**DATASET RECORDS**
/-- R20, R21, R34, R53, R387, R388, Table 2.7: the input and the hold-up bank. The fifth sample in a row below 44.0 V loses the rails and clears a trip; the fifth
above 55.0 V latches the over-voltage shutdown, which ends below 40.0 V. The bank's energy is counted in whole milliseconds at 11 W. When the always-on rail drops out OTP keeps what is burned, and a burn of a state
group that it cuts leaves some of its bits, which no rule names: they are free (log 3). -/
def Obligations.InputAndHoldup : Prop := ∀ (s : State),
  (∀ v : BitVec 12, let n := v.toNat
    (2200 ≤ n → n ≤ 2750 → ∃ t, exec (.inputSample v) s = .next t ∧ t = { s with power := { s.power with
      vin := v, aoOn := s.power.aoOn || decide (2300 ≤ n ∧ n ≤ 2600), inRange := (if 2300 ≤ n ∧ n ≤ 2600 then min 10000 (s.power.inRange + 1) else 0), lowRun := 0, highRun := 0 } }) ∧
    (n < 2200 → s.power.lowRun = 4 → (s.power.powerGood = true ∨ s.power.tripped = true ∨ .lighting ∈ s.pins.faults) → ∃ t, exec (.inputSample v) s = .next t ∧ t.power.powerGood = false ∧
      t.power.rails = false ∧ t.power.tripped = false ∧ t.pins.thermTripN = true ∧ .thermal ∉ t.pins.faults ∧ .lighting ∉ t.pins.faults ∧ t.lc = s.lc ∧
      t.soot = s.soot ∧ t.ks.data = s.ks.data ∧ ∀ l, t.ember l = State.reset.ember l) ∧
    (n < 2200 → s.power.lowRun < 4 → s.power.ov = false → ∃ t, exec (.inputSample v) s = .next t ∧
      t = { s with power := { s.power with vin := v, inRange := 0, lowRun := s.power.lowRun + 1, highRun := 0 } }) ∧
    (2750 < n → s.power.highRun = 4 → s.power.ov = false → ∃ t, exec (.inputSample v) s = .next t ∧ t.power.ov = true ∧ t.power.powerGood = false ∧
      t.power.rails = false ∧ .overVoltage ∈ t.pins.faults ∧ t.lc = s.lc ∧ t.soot = s.soot ∧ t.ks.data = s.ks.data) ∧
    (n < 2000 → s.power.ov = true → s.power.powerGood = false → ∃ t, exec (.inputSample v) s = .next t ∧ t.power.ov = false ∧ .overVoltage ∉ t.pins.faults ∧
      (s.power.tripped = false → .lighting ∉ s.pins.faults → { t with power := s.power, pins := s.pins } = s))) ∧
  (∀ mv : HWord, s.power.aoOn = true → ∃ t, exec (.holdupSample mv) s = .next t ∧
    t = { s with lc := { s.lc with holdupMs := BitVec.ofNat 16 (3 * (mv.toNat * mv.toNat - 36000000) / 2000000) } }) ∧
  (s.power.powerGood = true ∨ inputInRange s.power.vin.toNat = true → exec .alwaysOnRailDropOut s = .next s) ∧
  (s.power.powerGood = false → inputInRange s.power.vin.toNat = false → s.power.aoOn = true → ∃ t, exec .alwaysOnRailDropOut s = .next t ∧ t.power.aoOn = false ∧ t.lc.burns = [] ∧
    t.soot.pages = s.soot.pages ∧ t.soot.meter = s.soot.meter ∧ t.ks.data = s.ks.data ∧ (∀ l, t.ember l = State.reset.ember l) ∧
    ((∀ b ∈ s.lc.burns.head?, 2 ≤ b.word) → t.lc.otp = s.lc.otp) ∧
    (∀ b ∈ s.lc.burns.head?, b.word < 2 → ∃ part, part ||| b.bits = b.bits ∧ ∀ w, t.lc.otp.get w = if w = b.word then s.lc.otp.get w ||| part else s.lc.otp.get w))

**YOUR ASSIGNMENT**
Would you restate word for word every line from the one holding "(s.power.powerGood = false" to the end of the entries, both ends included?

**PROBLEM SOLUTION**
  (s.power.powerGood = false → inputInRange s.power.vin.toNat = false → s.power.aoOn = true → ∃ t, exec .alwaysOnRailDropOut s = .next t ∧ t.power.aoOn = false ∧ t.lc.burns = [] ∧
    t.soot.pages = s.soot.pages ∧ t.soot.meter = s.soot.meter ∧ t.ks.data = s.ks.data ∧ (∀ l, t.ember l = State.reset.ember l) ∧
    ((∀ b ∈ s.lc.burns.head?, 2 ≤ b.word) → t.lc.otp = s.lc.otp) ∧
    (∀ b ∈ s.lc.burns.head?, b.word < 2 → ∃ part, part ||| b.bits = b.bits ∧ ∀ w, t.lc.otp.get w = if w = b.word then s.lc.otp.get w ||| part else s.lc.otp.get w))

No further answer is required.